In the entries below, find the line with "(s.charge k n).power" and the line with "f).out = s.out := rfl". Reproduce those two lines and every line between them exactly, and nothing more.

*** Opening Data provided ***

@[simp] theorem charge_pending {k n : Nat} : (s.charge k n).pending = s.pending := rfl
@[simp] theorem charge_out {k n : Nat} : (s.charge k n).out = s.out := rfl
@[simp] theorem charge_fresh {k n : Nat} : (s.charge k n).fresh = s.fresh := rfl
@[simp] theorem charge_time {k n : Nat} : (s.charge k n).time = s.time := rfl
@[simp] theorem charge_mem {k n : Nat} : (s.charge k n).mem = s.mem := rfl
@[simp] theorem charge_poison {k n : Nat} : (s.charge k n).poison = s.poison := rfl
@[simp] theorem charge_lost {k n : Nat} : (s.charge k n).lost = s.lost := rfl
@[simp] theorem charge_lineBuf {k n : Nat} : (s.charge k n).lineBuf = s.lineBuf := rfl
@[simp] theorem charge_med {k n : Nat} : (s.charge k n).med = s.med := rfl
@[simp] theorem charge_exts {k n : Nat} : (s.charge k n).exts = s.exts := rfl
@[simp] theorem charge_comps {k n : Nat} : (s.charge k n).comps = s.comps := rfl
@[simp] theorem charge_flags {k n : Nat} : (s.charge k n).flags = s.flags := rfl
@[simp] theorem charge_dir {k n : Nat} : (s.charge k n).dir = s.dir := rfl
@[simp] theorem charge_dirOrder {k n : Nat} : (s.charge k n).dirOrder = s.dirOrder := rfl
@[simp] theorem charge_dirFix {k n : Nat} : (s.charge k n).dirFix = s.dirFix := rfl
@[simp] theorem charge_trans {k n : Nat} : (s.charge k n).trans = s.trans := rfl
@[simp] theorem charge_waitQ {k n : Nat} : (s.charge k n).waitQ = s.waitQ := rfl
@[simp] theorem charge_toBuf {k n : Nat} : (s.charge k n).toBuf = s.toBuf := rfl
@[simp] theorem charge_fromBuf {k n : Nat} : (s.charge k n).fromBuf = s.fromBuf := rfl
@[simp] theorem charge_bufs {k n : Nat} : (s.charge k n).bufs = s.bufs := rfl
@[simp] theorem charge_uio {k n : Nat} : (s.charge k n).uio = s.uio := rfl
@[simp] theorem charge_hostDown {k n : Nat} : (s.charge k n).hostDown = s.hostDown := rfl
@[simp] theorem charge_lostWr {k n : Nat} : (s.charge k n).lostWr = s.lostWr := rfl
@[simp] theorem charge_lostRd {k n : Nat} : (s.charge k n).lostRd = s.lostRd := rfl
@[simp] theorem charge_lostDrop {k n : Nat} : (s.charge k n).lostDrop = s.lostDrop := rfl
@[simp] theorem charge_remotes {k n : Nat} : (s.charge k n).remotes = s.remotes := rfl
@[simp] theorem charge_nextId {k n : Nat} : (s.charge k n).nextId = s.nextId := rfl
@[simp] theorem charge_owed {k n : Nat} : (s.charge k n).owed = s.owed := rfl
@[simp] theorem charge_mirReads {k n : Nat} : (s.charge k n).mirReads = s.mirReads := rfl
@[simp] theorem charge_mirCopy {k n : Nat} : (s.charge k n).mirCopy = s.mirCopy := rfl
@[simp] theorem charge_calHeld {k n : Nat} : (s.charge k n).calHeld = s.calHeld := rfl
@[simp] theorem charge_conflicts {k n : Nat} : (s.charge k n).conflicts = s.conflicts := rfl
@[simp] theorem charge_timedOut {k n : Nat} : (s.charge k n).timedOut = s.timedOut := rfl
@[simp] theorem charge_remFault {k n : Nat} : (s.charge k n).remFault = s.remFault := rfl
@[simp] theorem charge_rings {k n : Nat} : (s.charge k n).rings = s.rings := rfl
@[simp] theorem charge_fetchLast {k n : Nat} : (s.charge k n).fetchLast = s.fetchLast := rfl
@[simp] theorem charge_cmds {k n : Nat} : (s.charge k n).cmds = s.cmds := rfl
@[simp] theorem charge_nextCid {k n : Nat} : (s.charge k n).nextCid = s.nextCid := rfl
@[simp] theorem charge_events {k n : Nat} : (s.charge k n).events = s.events := rfl
@[simp] theorem charge_msix {k n : Nat} : (s.charge k n).msix = s.msix := rfl
@[simp] theorem charge_eng {k n : Nat} : (s.charge k n).eng = s.eng := rfl
@[simp] theorem charge_courses {k n : Nat} : (s.charge k n).courses = s.courses := rfl
@[simp] theorem charge_heads {k n : Nat} : (s.charge k n).heads = s.heads := rfl
@[simp] theorem charge_regs {k n : Nat} : (s.charge k n).regs = s.regs := rfl
@[simp] theorem charge_obs {k n : Nat} : (s.charge k n).obs = s.obs := rfl
@[simp] theorem charge_power {k n : Nat} : (s.charge k n).power = { s.power with reqs := s.power.reqs.set k (s.power.reqs.getD k 0 + n) } := rfl
@[simp] theorem charge_sec {k n : Nat} : (s.charge k n).sec = s.sec := rfl

@[simp] theorem modComp_pending {c : Nat} {f : Comp → Comp} : (s.modComp c f).pending = s.pending := rfl
@[simp] theorem modComp_out {c : Nat} {f : Comp → Comp} : (s.modComp c f).out = s.out := rfl
@[simp] theorem modComp_fresh {c : Nat} {f : Comp → Comp} : (s.modComp c f).fresh = s.fresh := rfl
@[simp] theorem modComp_time {c : Nat} {f : Comp → Comp} : (s.modComp c f).time = s.time := rfl
@[simp] theorem modComp_mem {c : Nat} {f : Comp → Comp} : (s.modComp c f).mem = s.mem := rfl
@[simp] theorem modComp_poison {c : Nat} {f : Comp → Comp} : (s.modComp c f).poison = s.poison := rfl
@[simp] theorem modComp_lost {c : Nat} {f : Comp → Comp} : (s.modComp c f).lost = s.lost := rfl
@[simp] theorem modComp_lineBuf {c : Nat} {f : Comp → Comp} : (s.modComp c f).lineBuf = s.lineBuf := rfl
@[simp] theorem modComp_med {c : Nat} {f : Comp → Comp} : (s.modComp c f).med = s.med := rfl
@[simp] theorem modComp_exts {c : Nat} {f : Comp → Comp} : (s.modComp c f).exts = s.exts := rfl
@[simp] theorem modComp_comps {c : Nat} {f : Comp → Comp} : (s.modComp c f).comps = s.comps.modify c f := rfl
@[simp] theorem modComp_flags {c : Nat} {f : Comp → Comp} : (s.modComp c f).flags = s.flags := rfl
@[simp] theorem modComp_dir {c : Nat} {f : Comp → Comp} : (s.modComp c f).dir = s.dir := rfl
@[simp] theorem modComp_dirOrder {c : Nat} {f : Comp → Comp} : (s.modComp c f).dirOrder = s.dirOrder := rfl
@[simp] theorem modComp_dirFix {c : Nat} {f : Comp → Comp} : (s.modComp c f).dirFix = s.dirFix := rfl
@[simp] theorem modComp_trans {c : Nat} {f : Comp → Comp} : (s.modComp c f).trans = s.trans := rfl
@[simp] theorem modComp_waitQ {c : Nat} {f : Comp → Comp} : (s.modComp c f).waitQ = s.waitQ := rfl
@[simp] theorem modComp_toBuf {c : Nat} {f : Comp → Comp} : (s.modComp c f).toBuf = s.toBuf := rfl
@[simp] theorem modComp_fromBuf {c : Nat} {f : Comp → Comp} : (s.modComp c f).fromBuf = s.fromBuf := rfl
@[simp] theorem modComp_bufs {c : Nat} {f : Comp → Comp} : (s.modComp c f).bufs = s.bufs := rfl
@[simp] theorem modComp_uio {c : Nat} {f : Comp → Comp} : (s.modComp c f).uio = s.uio := rfl
@[simp] theorem modComp_hostDown {c : Nat} {f : Comp → Comp} : (s.modComp c f).hostDown = s.hostDown := rfl
@[simp] theorem modComp_lostWr {c : Nat} {f : Comp → Comp} : (s.modComp c f).lostWr = s.lostWr := rfl
@[simp] theorem modComp_lostRd {c : Nat} {f : Comp → Comp} : (s.modComp c f).lostRd = s.lostRd := rfl
@[simp] theorem modComp_lostDrop {c : Nat} {f : Comp → Comp} : (s.modComp c f).lostDrop = s.lostDrop := rfl
@[simp] theorem modComp_remotes {c : Nat} {f : Comp → Comp} : (s.modComp c f).remotes = s.remotes := rfl
@[simp] theorem modComp_nextId {c : Nat} {f : Comp → Comp} : (s.modComp c f).nextId = s.nextId := rfl
@[simp] theorem modComp_owed {c : Nat} {f : Comp → Comp} : (s.modComp c f).owed = s.owed := rfl
@[simp] theorem modComp_mirReads {c : Nat} {f : Comp → Comp} : (s.modComp c f).mirReads = s.mirReads := rfl
@[simp] theorem modComp_mirCopy {c : Nat} {f : Comp → Comp} : (s.modComp c f).mirCopy = s.mirCopy := rfl
@[simp] theorem modComp_calHeld {c : Nat} {f : Comp → Comp} : (s.modComp c f).calHeld = s.calHeld := rfl
@[simp] theorem modComp_conflicts {c : Nat} {f : Comp → Comp} : (s.modComp c f).conflicts = s.conflicts := rfl
@[simp] theorem modComp_timedOut {c : Nat} {f : Comp → Comp} : (s.modComp c f).timedOut = s.timedOut := rfl
@[simp] theorem modComp_remFault {c : Nat} {f : Comp → Comp} : (s.modComp c f).remFault = s.remFault := rfl
@[simp] theorem modComp_rings {c : Nat} {f : Comp → Comp} : (s.modComp c f).rings = s.rings := rfl
@[simp] theorem modComp_fetchLast {c : Nat} {f : Comp → Comp} : (s.modComp c f).fetchLast = s.fetchLast := rfl
@[simp] theorem modComp_cmds {c : Nat} {f : Comp → Comp} : (s.modComp c f).cmds = s.cmds := rfl
@[simp] theorem modComp_nextCid {c : Nat} {f : Comp → Comp} : (s.modComp c f).nextCid = s.nextCid := rfl
@[simp] theorem modComp_events {c : Nat} {f : Comp → Comp} : (s.modComp c f).events = s.events := rfl
@[simp] theorem modComp_msix {c : Nat} {f : Comp → Comp} : (s.modComp c f).msix = s.msix := rfl
@[simp] theorem modComp_eng {c : Nat} {f : Comp → Comp} : (s.modComp c f).eng = s.eng := rfl
@[simp] theorem modComp_courses {c : Nat} {f : Comp → Comp} : (s.modComp c f).courses = s.courses := rfl
@[simp] theorem modComp_heads {c : Nat} {f : Comp → Comp} : (s.modComp c f).heads = s.heads := rfl
@[simp] theorem modComp_regs {c : Nat} {f : Comp → Comp} : (s.modComp c f).regs = s.regs := rfl
@[simp] theorem modComp_obs {c : Nat} {f : Comp → Comp} : (s.modComp c f).obs = s.obs := rfl
@[simp] theorem modComp_power {c : Nat} {f : Comp → Comp} : (s.modComp c f).power = s.power := rfl
@[simp] theorem modComp_sec {c : Nat} {f : Comp → Comp} : (s.modComp c f).sec = s.sec := rfl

*** Closing Data provided ***

* Response to this exercise *
@[simp] theorem charge_power {k n : Nat} : (s.charge k n).power = { s.power with reqs := s.power.reqs.set k (s.power.reqs.getD k 0 + n) } := rfl
@[simp] theorem charge_sec {k n : Nat} : (s.charge k n).sec = s.sec := rfl

@[simp] theorem modComp_pending {c : Nat} {f : Comp → Comp} : (s.modComp c f).pending = s.pending := rfl
@[simp] theorem modComp_out {c : Nat} {f : Comp → Comp} : (s.modComp c f).out = s.out := rfl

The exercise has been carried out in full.